For further context, between 2006 and 2010, only 3,200 companies received seed funding. That number skyrocketed to 23,000 start-ups by the end of the next decade. 

What’s more, tech start-ups heading into 2021 experienced a 4% year-over-year increase in global venture funding, reaching $300 billion after an understandably tough start to 2020. This increased to over $621 billion in 2021; Even in the face of the pandemic, VC funding continues to be a force of nature.

So it should come as no surprise that in 2022, things look even more promising, with the record funding pace already set continuing into Q3.

This immense growth in venture capital funding for early-stage startups exists because investors are enthusiastic about getting in on the cutting-room floor. Instead of getting in too late when the ball is already rolling, they want to be hands-on in the decision-making process. 

As such, early-stage start-up founders and executives all find themselves in a lucrative position to achieve exponential growth. The money is out there in droves, and with it will come cross-border expansion.

Why is Cross-Border Expansion Becoming the Rule for Many Early-Stage Start-ups?

Traditionally–a term with a meaning that gets murkier as we move further into the digital revolution–when people start a company, they think small.

Of course, even pre-tech-era, most business founders have a big picture in mind.
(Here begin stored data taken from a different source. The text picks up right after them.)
/-- R205, R232, R314, R446, R448, R476, R483: a read of a low half latches the high half of the same value, SU_TIME's and
the energies' for the module or the context, the others' for the same port, and changes nothing else but the value
read; EL_LOG_DATA0 latches the rest of the selected entry. SU_TIME_HI, read after SU_TIME_LO, gives the high half. -/
def Obligations.ReadsLatchTheRest : Prop :=
  ∀ (s : State) (port : Nat), port < 2 → s.board.powered = true → s.board.resetLow = false → s.boot.stage = stageReady →
    s.pw.standby = 0 →
    let p := s.port port
    let q (off : Nat) (x : Port) : State := s.setPort port { x with lastRead := s.regRead port off }
    exec (.suTimeLoRead port) s = .next { q 0x40C p with suTimeHi := hi32 s.suTime } ∧
    s.regRead port 0x40C = lo32 s.suTime ∧
    (∀ port', port' < 2 → State.regRead { q 0x40C p with suTimeHi := hi32 s.suTime } port' 0x410 = hi32 s.suTime) ∧
    exec (.msGranLoRead port) s = .next (q 0x80C { p with granHi := hi32 (s.selGranule port).toNat }) ∧
    exec (.tpTblLoRead port) s = .next (q 0xC0C { p with tblHi := hi32 (s.selTable port).toNat }) ∧
    exec (.elLogData0Read port) s = .next (q 0x100C { p with
      logData := Tbl.setRun 0 [] 1 ((List.range 7).map fun i => word (fieldAt (s.selEntry port) (4 * i + 4) 4)) }) ∧
    exec (.elClassCntLoRead port) s = .next (q 0x1030 { p with classCntHi := hi32 (s.selClass port).count }) ∧
    exec (.pwIdleEnergyLoRead port) s = .next { q 0x1410 p with
      pw := { s.pw with idleEnergyHi := hi32 s.pw.idleEnergy.toNat } } ∧
    ∀ c, c < 8 → s.owns port c = true → exec (.pwCtxEnergyLoRead port c) s =
      .next (State.modRegs (q (0x10000 + 0x400 * c + 4 * 54) p) c fun r => { r with pwEnergyHi := hi32 r.pwEnergy.toNat })

/-- R454, R455, R458–R465: PWC chooses at a PHASE and at a control period; a pending operating point takes effect
unless PWC is clamped: to a higher step the rail ramps first and the frequency switches when it is there, to a lower
step the frequency switches first, and a switch waits while the clock is stretched. A step's frequency and nominal
voltage are the table's, and no voltage exceeds 840 mV. A sample above 2,150 W holds the limiter's gate and is reported
once until the gate expires; a droop stretches the clock and is counted once, also by the monitors that sample it. A
cluster at 100 °C or more has its thermal limit lowered a step, and one below 97 °C raised; at 115 °C it trips; a stack
at 95 °C is hot until it reads below 90 °C. (The chosen steps rest on free predictions: log 61; ramps go by ticks: log
164.) -/
def Obligations.PowerIsControlled : Prop :=
  (∀ (s : State) (p : Nat) (b : Byte), s.pwcRuns = true →
    (p < 192 → (s.core p).phaseSent.head? = some b.toNat →
      let t := s.modCore p fun k => { k with phaseSent := k.phaseSent.drop 1 }
      exec (.phaseReceived p b) s = .next (State.chooseAll { t with
        pw := { t.pw with phases := Tbl.set 255 t.pw.phases p b.toNat } } false)) ∧
    exec .controlPeriod s = .next (s.chooseAll true).shareOut) ∧
  (∀ (s : State) (cl v : Nat), cl < 16 → Tbl.wf Cluster.reset s.pw.clusters = true → (s.cluster cl).pending = some v →
    let k := s.cluster cl
    let w := min v k.limit
    let target := s.stepVolt w
    let switched := { k with
      step := w, pending := none, due := false, rampTo := if k.volt = target then none else some target }
    (s.pw.clamp = false → s.pw.clustersOn = true →
      (k.step < w → k.volt < target →
        exec (.operatingPointChange cl) s = .next (s.setCluster cl { k with due := true, rampTo := some target })) ∧
      (w ≤ k.step ∨ target ≤ k.volt → k.stretched = false →
        exec (.operatingPointChange cl) s = .next (s.setCluster cl switched)) ∧
      (w ≤ k.step ∨ target ≤ k.volt → k.stretched = true →
        exec (.operatingPointChange cl) s = .next (s.setCluster cl { k with due := true }))) ∧
    (k.due = true → k.stretched = false → (w ≤ k.step ∨ target ≤ k.volt) → s.advance cl = s.setCluster cl switched) ∧
    (s.pw.clamp = true ∨ s.pw.clustersOn = false → exec (.operatingPointChange cl) s = .next s)) ∧
  (∀ (k : Cluster) (t : Nat), k.rampTo = some t →
    (k.volt < t → k.ramp.volt = k.volt + 1) ∧ (t < k.volt → k.stretched = false → k.ramp.volt = k.volt - 1) ∧
    (t < k.volt → k.stretched = true → k.ramp = k)) ∧
  (∀ n, n ≤ 15 → [stepMHz n, stepNominal n] ∈ [[400, 620], [436, 632], [472, 644], [508, 656], [544, 668], [580, 680],
    [616, 692], [652, 704], [688, 716], [724, 728], [760, 740], [796, 752], [832, 764], [868, 776], [904, 788],
    [940, 800]]) ∧
  (∀ (f : Fuses) (uni : Bool) (n : Nat), f.stepVolt uni n ≤ 840 ∧ (n ≤ 15 → f.stepVolt true n = stepNominal n) ∧
    f.stepVolt uni n ≤ stepNominal n + 40 ∧ (n ≤ 15 → stepNominal n ≤ f.stepVolt uni n + 40)) ∧
  (∀ (s : State) (r : MeterReading), s.board.powered = true → s.board.eventReceiver = none →
    let p := { s.pw with
      samples := (r.watts :: s.pw.samples).take 2000
      diffs := ((((r.watts * 1000 : Nat) : Int) - (s.pw.predicted : Int)) :: s.pw.diffs).take 2000 }
    let ok := if p.exceeds s.effCap then 0 else s.pw.okSamples + 1
    (r.watts ≤ 2150 ∨ s.pw.excursion = true →
      exec (.meterSample r) s = .next { s with board := s.board.take r, pw := { p with okSamples := ok } }) ∧
    (2150 < r.watts → s.pw.excursion = false → exec (.meterSample r) s = .next (State.report
      { s with board := s.board.take r, pw := { p with okSamples := ok, excursion := true } }
        (codeAt Code.pwExcursion 0xFF)))) ∧
  (∀ s : State, exec .excursionGateExpiry s = .next { s with pw := { s.pw with excursion := false } }) ∧
  (∀ (s : State) (cl : Nat), cl < 16 →
    ((s.cluster cl).stretched = false → s.pw.clustersOn = true → exec (.droopDetect cl) s = .next (State.noteStretch
      (s.setCluster cl { s.cluster cl with stretched := true, droops := satInc (s.cluster cl).droops }) cl)) ∧
    ((s.cluster cl).stretched = true → exec (.droopDetect cl) s = .next s) ∧
    exec (.droopEnd cl) s = .next ((s.setCluster cl { s.cluster cl with stretched := false }).advance cl) ∧
    ∀ i, i < 16 → Tbl.wf Monitor.reset s.err.monitors = true →
      let m := s.monitor i
      (s.noteStretch cl).monitor i =
        if flag m.cfg 31 = true ∧ fld m.cfg 0 8 = 9 ∧ fld m.cfg 8 8 = cl then { m with stretches := m.stretches + 1 } else m) ∧
  (∀ (s : State) (cl : Nat) (r : Readings), cl < 16 → s.board.powered = true → s.pw.tripped = false →
    let temp := junction r
    let t := (s.setCluster cl { s.cluster cl with lidTemp := r.lid }).readTemp cl temp
    let k := (t.cluster cl).throttle temp
    (∀ x ∈ [r.die0, r.die1, r.die2, r.die3, r.lid], x ≤ temp) ∧
    (115 * 16 ≤ temp → exec (.throttleTick cl r) s = .next (t.thermTrip cl)) ∧
    (temp < 115 * 16 → k.throttled = false ∨ (t.cluster cl).throttled = true →
      exec (.throttleTick cl r) s = .next (t.setCluster cl k)) ∧
    (temp < 115 * 16 → k.throttled = true → (t.cluster cl).throttled = false →
      exec (.throttleTick cl r) s = .next ((t.setCluster cl k).report (codeAt Code.pwThrottle cl)))) ∧
  (∀ (k : Cluster) (temp : Int), (100 * 16 ≤ temp → (k.throttle temp).limit = k.limit - 1 ∧ (k.throttle temp).throttled = true) ∧
    (temp < 97 * 16 → k.gate = 16 → (k.throttle temp).limit = min 15 (k.limit + 1)) ∧
    (97 * 16 ≤ temp → temp < 100 * 16 → k.throttle temp = k)) ∧
  ∀ (s : State) (n : Nat) (temp : Int), n < 8 → s.board.powered = true → s.board.eventReceiver = none →
    s.pw.tripped = false →
    let hot := keyInsert n s.pw.hotStacks
    let temps := Tbl.set 0 s.pw.stackTemps n temp
    (95 * 16 ≤ temp → n ∉ s.pw.hotStacks →
      exec (.pwHbmHot n temp) s = .next (State.report { s with pw := { s.pw with hotStacks := hot, stackTemps := temps } }
        (codeAt Code.pwHbmHot (0x20 + n)))) ∧
    (95 * 16 ≤ temp → n ∈ s.pw.hotStacks →
      exec (.pwHbmHot n temp) s = .next { s with pw := { s.pw with stackTemps := temps } }) ∧
    (90 * 16 ≤ temp → temp < 95 * 16 →
      exec (.pwHbmHot n temp) s = .next { s with pw := { s.pw with stackTemps := temps } }) ∧
    (temp < 90 * 16 → exec (.pwHbmHot n temp) s = .next { s with pw := { s.pw with
      hotStacks := s.pw.hotStacks.filter (· != n), stackTemps := temps } })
However, they started with small steps and worked up incrementally. Even look at a global superpower like McDonald’s–Ray Kroc, the founder, opened his first McDonald’s in Des Plaines, Illinois. He didn’t simultaneously open a location in New York, then China, then Australia, or the UK. That came later.
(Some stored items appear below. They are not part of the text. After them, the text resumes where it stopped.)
theorem State.withGo_keeps {s t : State} (h : Keeps s t) (p : Packet) (action : Nat) (f : Nat → Decision → State → State) (hf : ∀ u x1 x2, Keeps s u → Keeps s (f x1 x2 u)) :
    Keeps s (State.withGo t p action f) := by
  unfold State.withGo
  try dsimp -iota only
  repeat' (first
    | with_reducible assumption | simp only [↓keeps_mk] | with_reducible apply State.toChildren_keeps
    | with_reducible apply hf | refine keeps_pair ?_ (by with_reducible assumption)
    | refine keeps_opt ?_ (by with_reducible assumption) | refine keeps_pairL ?_ (by with_reducible assumption)
    | intro _ | split)

theorem State.hold_keeps {s t : State} (h : Keeps s t) (c : Nat) (d : Decision) :
    Keeps s (State.hold t c d) := by
  unfold State.hold
  try dsimp -iota only
  repeat' (first
    | with_reducible assumption | simp only [↓keeps_mk] | with_reducible apply State.enterPaused_keeps
    | with_reducible apply State.markSlot_keeps | with_reducible apply State.modStep_keeps | intro _ | split)

theorem State.diagRun_keeps {s t : State} (h : Keeps s t) (c : Nat) (d : Decision) :
    Keeps s (State.diagRun t c d) := by
  unfold State.diagRun
  try dsimp -iota only
  repeat' (first
    | with_reducible assumption | simp only [↓keeps_mk] | with_reducible apply State.modCtx_keeps
    | with_reducible apply State.restartCores_keeps | with_reducible apply State.touch_keeps
    | refine keeps_pair ?_ (by with_reducible assumption) | refine keeps_opt ?_ (by with_reducible assumption)
    | refine keeps_pairL ?_ (by with_reducible assumption) | intro _ | split)

theorem State.convertOne_keeps {s t : State} (h : Keeps s t) (c : Nat) :
    Keeps s (State.convertOne t c) := by
  unfold State.convertOne
  try dsimp -iota only
  repeat' (first
    | with_reducible assumption | simp only [↓keeps_mk] | with_reducible apply State.convertUndo_keeps
    | refine keeps_pair ?_ (by with_reducible assumption) | refine keeps_opt ?_ (by with_reducible assumption)
    | refine keeps_pairL ?_ (by with_reducible assumption) | intro _ | split)

end Sys2Proof.Machine
end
Nowadays however, presents an entirely different story. As an early-stage tech start-up, you’ve got to think worldwide right away. In many instances, it’s your key to both surviving and thriving in the landscape. Those who work with a product-led growth model, offering freemium to premium solutions; and the ongoing recurring revenues this brings, are the high-value start-ups in demand.

The growth facilitated by early-stage VC funding is intertwined with market reach expansion. There’s really no choice in the matter. Funding demands growth. As such, young companies–like yours–immediately dip their toes into international waters.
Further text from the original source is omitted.